- Instructions for the task: Only the lines from the one containing "completion ring. -/" through the end of the listing are to be transcribed, exactly and with both ends included.

- Input data:
-- ==== Sys2Proof/Machine/Ledger.lean ====
section
/-! DEFINITION. The Ledger Store: volumes and streams, its task registers, the lock table, records and the chain, commits,
group commit and its completion rings (chapter 13). -/

namespace Sys2Proof.Machine

/-! ### Accessors and sizes -/

def setLdg (x : LdgSt) (s : State) : State := { s with ldg := x }
def volOf (s : State) (v : Nat) : Option Volume := kFind s.ldg.vols v
def streamOf (s : State) (n : Nat) : Option LogStream := kFind s.ldg.streams n
def setVol (v : Nat) (x : Volume) (s : State) : State := setLdg { s.ldg with vols := kSet s.ldg.vols v x } s
def setStream (n : Nat) (x : LogStream) (s : State) : State := setLdg { s.ldg with streams := kSet s.ldg.streams n x } s
def lcqOf (s : State) (i : Nat) : LdgCq := kGet {} s.ldg.cq i
def setLcq (i : Nat) (x : LdgCq) (s : State) : State := setLdg { s.ldg with cq := kSet s.ldg.cq i x } s

/-- Commands of an instance in acceptance order, its unwritten completions, and the places of its queue it fills (R294). -/
def ldgCmds (s : State) (i : Nat) : List LdgCmd := s.ldg.cmds.filter fun c => c.inst = i
def ldgCompls (s : State) (i : Nat) : List LdgCompl := s.ldg.compl.filter fun c => c.inst = i
def ldgQueued (s : State) (i : Nat) : Nat := (ldgCmds s i).length + (ldgCompls s i).length

/-- Replaces a command, and takes one out. -/
def setCmd (c : LdgCmd) (s : State) : State :=
  setLdg { s.ldg with cmds := s.ldg.cmds.map fun d => if d.id = c.id then c else d } s
def dropCmd (c : LdgCmd) (s : State) : State := setLdg { s.ldg with cmds := s.ldg.cmds.filter fun d => d.id ≠ c.id } s

/-- Bytes a record of LEN payload bytes occupies (R291). -/
def recSize (len : Nat) : Nat := 64 + ceilDiv len 64 * 64

/-- APPENDs of a command's stream accepted before it and not ended, in acceptance order. -/
def priorAppends (s : State) (c : LdgCmd) : List LdgCmd :=
  s.ldg.cmds.filter fun d => d.op = 1 && d.inst = c.inst && d.stream = c.stream && d.id < c.id

/-- The volume offset and SEQ that follow a stream's last record and the APPENDs given (R300, R396). -/
def placeAfter (x : LogStream) (ds : List LdgCmd) : Nat × Nat :=
  ds.foldl (fun p d => (p.1 + recSize d.len, p.2 + 1)) (x.tail, x.seq)

/-- The place of an APPEND: volume offset and SEQ. -/
def placeOf (s : State) (c : LdgCmd) : Nat × Nat :=
  match streamOf s c.stream with
  | some x => placeAfter x (priorAppends s c)
  | none => (0, 0)

/-- The volume a command acts in. -/
def cmdVol (s : State) (c : LdgCmd) : Option Nat :=
  if c.op = 1 || (c.op = 5 && !c.vtarget) then (streamOf s c.stream).map (·.vol) else some c.vol

/-- The range of media bytes a command covers in the lock table: volume, offset, length; length 0 for a FLUSH or SEAL. -/
def cmdRange (s : State) (c : LdgCmd) : Nat × Nat × Nat :=
  if c.op = 1 then ((cmdVol s c).getD 256, (placeOf s c).1, recSize c.len)
  else if c.op = 2 || c.op = 3 then (c.vol, c.off, c.len) else (256, 0, 0)

/-- The offset in the Ledger Store of a volume offset. -/
def mediaAt (s : State) (v off : Nat) : Nat := ((volOf s v).map (·.base)).getD 0 * 2 ^ 20 + off

/-- Atomic writes in the media, and lock entries held. -/
def ldgInMedia (s : State) : Nat := (s.ldg.cmds.map fun c => c.inMedia.length).sum
def ldgLocks (s : State) : Nat := (s.ldg.cmds.filter fun c => c.phase ≠ .queued).length

/-! ### Completions (R303, R306) -/

/-- Geometry of an instance's Ledger completion ring. -/
def lcqSize (s : State) (i : Nat) : Nat := 2 ^ rFld s (Reg.INST_LDG_CQ_SIZE i) 4 0
def lcqEn (s : State) (i : Nat) : Bool := rBit s (Reg.INST_LDG_CQ_CTRL i) 0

- Task output:
/-- Geometry of an instance's Ledger completion ring. -/
def lcqSize (s : State) (i : Nat) : Nat := 2 ^ rFld s (Reg.INST_LDG_CQ_SIZE i) 4 0
def lcqEn (s : State) (i : Nat) : Bool := rBit s (Reg.INST_LDG_CQ_CTRL i) 0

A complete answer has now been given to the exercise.